第101章 VOLUME II(19)
He tells us that at a certain point of our history more than two hundred millions of dollars had been applied for to make improvements; and this he does to prove that the treasury would be overwhelmed by such a system. Why did he not tell us how much was granted? Would not that have been better evidence? Let us turn to it, and see what it proves. In the message the President tells us that "during the four succeeding years embraced by the administration of President Adams, the power not only to appropriate money, but to apply it, under the direction and authority of the General Government, as well to the construction of roads as to the improvement of harbors and rivers, was fully asserted and exercised." This, then, was the period of greatest enormity. These, if any, must have been the days of the two hundred millions. And how much do you suppose was really expended for improvements during that four years? Two hundred millions? One hundred? Fifty? Ten? Five? No, sir; less than two millions. As shown by authentic documents, the expenditures on improvements during 1825, 1826, 1827, and 1828 amounted to one million eight hundred and seventy-nine thousand six hundred and twenty-seven dollars and one cent. These four years were the period of Mr. Adams's administration, nearly and substantially.
This fact shows that when the power to make improvements "was fully asserted and exercised," the Congress did keep within reasonable limits; and what has been done, it seems to me, can be done again.
Now for the second portion of the message--namely, that the burdens of improvements would be general, while their benefits would be local and partial, involving an obnoxious inequality.
That there is some degree of truth in this position, I shall not deny. No commercial object of government patronage can be so exclusively general as to not be of some peculiar local advantage. The navy, as I understand it, was established, and is maintained at a great annual expense, partly to be ready for war when war shall come, and partly also, and perhaps chiefly, for the protection of our commerce on the high seas. This latter object is, for all I can see, in principle the same as internal improvements. The driving a pirate from the track of commerce on the broad ocean, and the removing of a snag from its more narrow path in the Mississippi River, cannot, I think, be distinguished in principle. Each is done to save life and property, and for nothing else.
The navy, then, is the most general in its benefits of all this class of objects; and yet even the navy is of some peculiar advantage to Charleston, Baltimore, Philadelphia, New York, and Boston, beyond what it is to the interior towns of Illinois. The next most general object I can think of would be improvements on the Mississippi River and its tributaries. They touch thirteen of our States-Pennsylvania, Virginia, Kentucky, Tennessee, Mississippi, Louisiana, Arkansas, Missouri, Illinois, Indiana, Ohio, Wisconsin, and Iowa. Now I suppose it will not be denied that these thirteen States are a little more interested in improvements on that great river than are the remaining seventeen. These instances of the navy and the Mississippi River show clearly that there is something of local advantage in the most general objects. But the converse is also true. Nothing is so local as to not be of some general benefit.

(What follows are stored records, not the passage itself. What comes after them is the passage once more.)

-- ==== Sys2Proof/Config.lean ====
section
/-! DEFINITION. The parameters of the machine (R6, `spec/00_scope.md`) that have more than one value. They are plain data
held in the state (`State.cfg`) and nothing writes them: a statement about every state is a statement about every reading the
spec keeps. `UNPREDICTABLE_POLICY` and `INTERRUPTS` have one value each and are no fields (log entries 9 and 10); `ENTRY_PC`
and `PROGRAM` are fields of the state itself. -/

namespace Sys2Proof

/-- `Q_DUAL_SUB` (R209, D20): which subtracting dual multiply can set Q. -/
inductive QDualSub where
  /-- SMLSD sets Q on 32-bit overflow, SMLSLD never writes it (the default). -/
  | armArm
  /-- The source's sentence taken literally: SMLSLD sets Q on 64-bit overflow, SMLSD never writes it. -/
  | sourceLiteral
deriving DecidableEq, Repr

/-- `SMMLS_FORM` (R214, D21): the exact arithmetic of SMMLS. -/
inductive SmmlsForm where
  /-- The subtraction is done on 64 bits and its top word taken (the default). -/
  | wide64
  /-- The product's top word is taken first and then subtracted. -/
  | top32ThenSub
deriving DecidableEq, Repr

/-- `USAT_BOUND` (R222, R224, D23): the upper bound of USAT and USAT16. -/
inductive UsatBound where
  /-- Field `f` clamps to `0 .. 2^f - 1` (the default). -/
  | twoPowField
  /-- Field `f` clamps to `0 .. 2^(f+1) - 1`. -/
  | twoPowFieldPlus1
deriving DecidableEq, Repr

/-- The parameters of R6. Log entry 1. -/
structure Config where
  /-- `ARCH_VERSION`: the instructions exist only from version 6 on (R1, R321, D29). -/
  archVersion : Nat
  /-- `FETCH_BIG_ENDIAN`: the byte order of instruction fetch (R41, D2). -/
  fetchBigEndian : Bool
  /-- `Q_DUAL_SUB` (R209). -/
  qDualSub : QDualSub
  /-- `SMMLS_FORM` (R214). -/
  smmlsForm : SmmlsForm
  /-- `USAT_BOUND` (R222, R224). -/
  usatBound : UsatBound
deriving DecidableEq, Repr

/-- Every parameter at the default R6 gives it. -/
def Config.default : Config where
  archVersion := 6
  fetchBigEndian := false
  qDualSub := .armArm
  smmlsForm := .wide64
  usatBound := .twoPowField

end Sys2Proof
end

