-- ==== Sys2Proof/Certificates/Slice0/Obligations.lean ====
section
/-! DEFINITION. The statements for the provers. `State.retired` is the end of R52: the condition, then `pc + 4`. General
registers are numbered by `regNum`, R0 to R14; 15 is `RegisterFifteenRefused`. -/

open Sys2Proof Sys2Proof.Machine

/-- R102 to R107, with the common steps of R100: each completes for every condition, register, rotation and state. The lane
and extraction rules carry the spec's general-knowledge mark (log entry 11). -/
def Obligations.ExtendWithAdditionResults : Prop :=
    (∀ (c : Cond) (d n m : GPR) (rot : BitVec 2) (s : State),
      let x := s.regs[n]
      let v := ror32 s.regs[m] (8 * rot.toNat)
      let put := fun (r : Word) => { s with regs := s.regs.set d r }
      exec (.sxtab16 c (regNum d) (regNum n) (regNum m) rot) s =
        .next (s.retired c (put (halves (trunc 16 (((x.extractLsb' 16 16).toNat : Int) + (v.extractLsb' 16 8).toInt))
          (trunc 16 (((x.extractLsb' 0 16).toNat : Int) + (v.extractLsb' 0 8).toInt))))) ∧
      exec (.sxtab c (regNum d) (regNum n) (regNum m) rot) s =
        .next (s.retired c (put (trunc 32 ((x.toNat : Int) + (v.extractLsb' 0 8).toInt)))) ∧
      exec (.sxtah c (regNum d) (regNum n) (regNum m) rot) s =
        .next (s.retired c (put (trunc 32 ((x.toNat : Int) + (v.extractLsb' 0 16).toInt)))) ∧
      exec (.uxtab16 c (regNum d) (regNum n) (regNum m) rot) s =
        .next (s.retired c (put (halves (trunc 16 (((x.extractLsb' 16 16).toNat : Int) + (v.extractLsb' 16 8).toNat))
          (trunc 16 (((x.extractLsb' 0 16).toNat : Int) + (v.extractLsb' 0 8).toNat))))) ∧
      exec (.uxtab c (regNum d) (regNum n) (regNum m) rot) s =
        .next (s.retired c (put (trunc 32 ((x.toNat : Int) + (v.extractLsb' 0 8).toNat)))) ∧
      exec (.uxtah c (regNum d) (regNum n) (regNum m) rot) s =
        .next (s.retired c (put (trunc 32 ((x.toNat : Int) + (v.extractLsb' 0 16).toNat))))) ∧
    (∀ (w : Word) (c : Cond), w.extractLsb' 28 4 = c.bits →
      let rd : RegNum := w.extractLsb' 12 4
      let rn : RegNum := w.extractLsb' 16 4
      let rm : RegNum := w.extractLsb' 0 4
      let rot : BitVec 2 := w.extractLsb' 10 2
      (w &&& 0x0FF003F0 = 0x06800070 → rn ≠ 15 → decode w = .ok (.sxtab16 c rd rn rm rot)) ∧
      (w &&& 0x0FF003F0 = 0x06A00070 → rn ≠ 15 → decode w = .ok (.sxtab c rd rn rm rot)) ∧
      (w &&& 0x0FF003F0 = 0x06B00070 → rn ≠ 15 → decode w = .ok (.sxtah c rd rn rm rot)) ∧
      (w &&& 0x0FF003F0 = 0x06C00070 → rn ≠ 15 → decode w = .ok (.uxtab16 c rd rn rm rot)) ∧
      (w &&& 0x0FF003F0 = 0x06E00070 → rn ≠ 15 → decode w = .ok (.uxtab c rd rn rm rot)) ∧
      (w &&& 0x0FF003F0 = 0x06F00070 → rn ≠ 15 → decode w = .ok (.uxtah c rd rn rm rot))) ∧
    (∀ (c : Cond) (rd rn rm : RegNum) (rot : BitVec 2),
      printInstr (.sxtab16 c rd rn rm rot) =
        "SXTAB16" ++ condSuffix c ++ " " ++ operandList [regName rd, regName rn, regName rm] ++ rorSuffix rot ∧
      printInstr (.sxtab c rd rn rm rot) =
        "SXTAB" ++ condSuffix c ++ " " ++ operandList [regName rd, regName rn, regName rm] ++ rorSuffix rot ∧
      printInstr (.sxtah c rd rn rm rot) =
        "SXTAH" ++ condSuffix c ++ " " ++ operandList [regName rd, regName rn, regName rm] ++ rorSuffix rot ∧
      printInstr (.uxtab16 c rd rn rm rot) =
        "UXTAB16" ++ condSuffix c ++ " " ++ operandList [regName rd, regName rn, regName rm] ++ rorSuffix rot ∧
      printInstr (.uxtab c rd rn rm rot) =
        "UXTAB" ++ condSuffix c ++ " " ++ operandList [regName rd, regName rn, regName rm] ++ rorSuffix rot ∧
      printInstr (.uxtah c rd rn rm rot) =
        "UXTAH" ++ condSuffix c ++ " " ++ operandList [regName rd, regName rn, regName rm] ++ rorSuffix rot)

Take, for instance, the Illinois and Michigan Canal. Considered apart from its effects, it is perfectly local. Every inch of it is within the State of Illinois. That canal was first opened for business last April. In a very few days we were all gratified to learn, among other things, that sugar had been carried from New Orleans through this canal to Buffalo in New York. This sugar took this route, doubtless, because it was cheaper than the old route.
Supposing benefit of the reduction in the cost of carriage to be shared between seller and the buyer, result is that the New Orleans merchant sold his sugar a little dearer, and the people of Buffalo sweetened their coffee a little cheaper, than before,--a benefit resulting from the canal, not to Illinois, where the canal is, but to Louisiana and New York, where it is not. In other transactions Illinois will, of course, have her share, and perhaps the larger share too, of the benefits of the canal; but this instance of the sugar clearly shows that the benefits of an improvement are by no means confined to the particular locality of the improvement itself. The just conclusion from all this is that if the nation refuse to make improvements of the more general kind because their benefits may be somewhat local, a State may for the same reason refuse to make an improvement of a local kind because its benefits may be somewhat general. A State may well say to the nation, "If you will do nothing for me, I will do nothing for you." Thus it is seen that if this argument of "inequality" is sufficient anywhere, it is sufficient everywhere, and puts an end to improvements altogether. I hope and believe that if both the nation and the States would, in good faith, in their respective spheres do what they could in the way of improvements, what of inequality might be produced in one place might be compensated in another, and the sum of the whole might not be very unequal.